Ignoring the obvious grift here, there are no scientific justifications for DEI workshops. Based on the evidence we have now, implicit bias is just not meaningfully related to behavior.
However, there are lessons to be learned from the recent scientific focus on implicit bias. This focus reflects a broader cultural movement to recognize and explain America’s startling racial disparities. The average White family holds 6.7 times more wealth than the average Black family. Black entrepreneurs are significantly underrepresented among Fortune 500 CEOs, and the median White worker makes 28 percent more than the median Black worker. Black people are overrepresented in fatal police shootings and incarcerated in state prisons five times more often than White people.

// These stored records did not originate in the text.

-- ==== Sys2Proof/Machine/Clock.lean ====
section
/-! DEFINITION. What happens when no command waits (log 1): the expiries and completions that have fallen due, the choice
among them (log 3), and the passing of one unit. -/

namespace Sys2Proof.Machine

open Sys2Proof

/-- The three links in order. -/
def allLinks : List Link := [.cl0, .cl1, .cl2]

/-- A frame in flight on a link has been sent whole (log 4). -/
def linkSent (s : State) (l : Link) : Bool := (s.links.get l).flight.any fun f => f.left == 0

/-- The board frame in flight has been sent whole (log 4). -/
def boardSent (s : State) : Bool := s.board.flight.any fun f => f.left == 0

/-- A command that stands only while its timer has run out. -/
def dueIf (b : Bool) (c : Instr) : List Instr := if b then [c] else []

/-- What has fallen due on the deck (R136, R143, R153). -/
def dueOnDeck (s : State) : List Instr :=
  (allLines.filter fun l => (s.decoder l).candidateDue s.params l s.deckTime).map .candidateCompletes ++
  (allLines.filter fun l => (s.decoder l).stuckDue s.params s.deckTime).map .stuckTimerExpiry ++
  (allInputs.filter fun i => (s.faults.get i).retryDue s.params s.deckTime).map .retryExpiry

/-- What has fallen due in the race (R24, R33, R86). -/
def dueInRace (s : State) : List Instr :=
  (allLanes.filter fun n => collectDue n s).map .collecttimeExpiry ++
  dueIf (overtimeDue s) .overtimeExpiry ++
  dueIf (advanceDue s) .advanceTimerExpiry

/-- What has fallen due on the lines out (R162, R169 to R171, R177, R180). -/
def dueOnLines (s : State) : List Instr :=
  dueIf (boardSent s) .boardTransmissionCompletes ++
  dueIf (timerDue s.board.clockTimer s.deckTime) .clockTimerExpiry ++
  dueIf (timerDue (s.board.freeze.map Freeze.timer) s.deckTime) .freezeTimerExpiry ++
  dueIf (timerDue s.board.idleTimer s.deckTime) .idleTimerExpiry ++
  (allLinks.filter fun l => gapDue l s).map .gapExpiry ++
  (allLinks.filter (linkSent s)).map .linkTransmissionCompletes

/-- What has fallen due in a phase (R187). -/
def dueInPhase (s : State) : List Instr :=
  match s.phase with
  | .running => dueOnDeck s ++ dueInRace s ++ dueOnLines s
  | .startUp left _ => dueIf (left == 0) .startUpEnd
  | .held => []

/-- Everything that has fallen due. -/
def dueCommands (s : State) : List Instr := dueIf (longPulseDue s) .longResetnPulse ++ dueInPhase s

/-- The one taken next: the only one, or a free choice among several (log 3), which the state counts. -/
def nextDue (s : State) : Option (Instr × State) :=
  match dueCommands s with
  | [] => none
  | [c] => some (c, s)
  | c :: cs =>
    some (((c :: cs)[Config.simultaneousChoice s.choices % (c :: cs).length]?).getD c, { s with choices := s.choices + 1 })

/-- A unit of line time passes for a frame in flight on a link (log 4). -/
def Clu.tick (c : Clu) : Clu :=
  { c with flight := c.flight.map fun f => { f with left := f.left - Config.unitSubticks } }

/-- A unit of line time passes for the board frame in flight. -/
def Board.tick (b : Board) : Board :=
  { b with flight := b.flight.map fun f => { f with left := f.left - Config.unitSubticks } }

/-- RESETn low for one more unit. -/
def tickReset (s : State) : State := { s with resetn := s.resetn.map (· + 1) }

/-- One unit of 0.1 ms passes: deck time runs in a running hub (R18), start-up runs down, a reset holds. -/
def tick (s : State) : State :=
  match s.phase with
  | .running =>
    tickReset { s with deckTime := s.deckTime + 1, links := s.links.map Clu.tick, board := s.board.tick }
  | .startUp left cause => tickReset { s with phase := .startUp (left - 1) cause }
  | .held => tickReset s

end Sys2Proof.Machine
end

As a country, it is important that we grapple with our inequities. We should ask ourselves difficult questions like, “If America presents equal opportunity to all, then why are there such startling divides by race?”
But pinpointing implicit bias as the cause of racial disparity is like an avid smoker blaming their lung cancer on not eating enough broccoli. Maybe eating broccoli would have helped reduce their risk, but by so little it wouldn’t have mattered. Likewise, maybe the complete abolition of all implicit biases would reduce racial disparities by a tiny fraction, but after all is over and done with, almost all of America’s disparities would persist.
We should move on from implicit bias. Focusing on a niche psychological theory that fails to explain the vast majority of behavior will not make Black and Brown peoples’ lives any better. Instead, we should debate policies that will actually correct historical injustices. Discussions about reparations or general anti-poverty initiatives are more fruitful than filling DiAngelo’s pocketbook.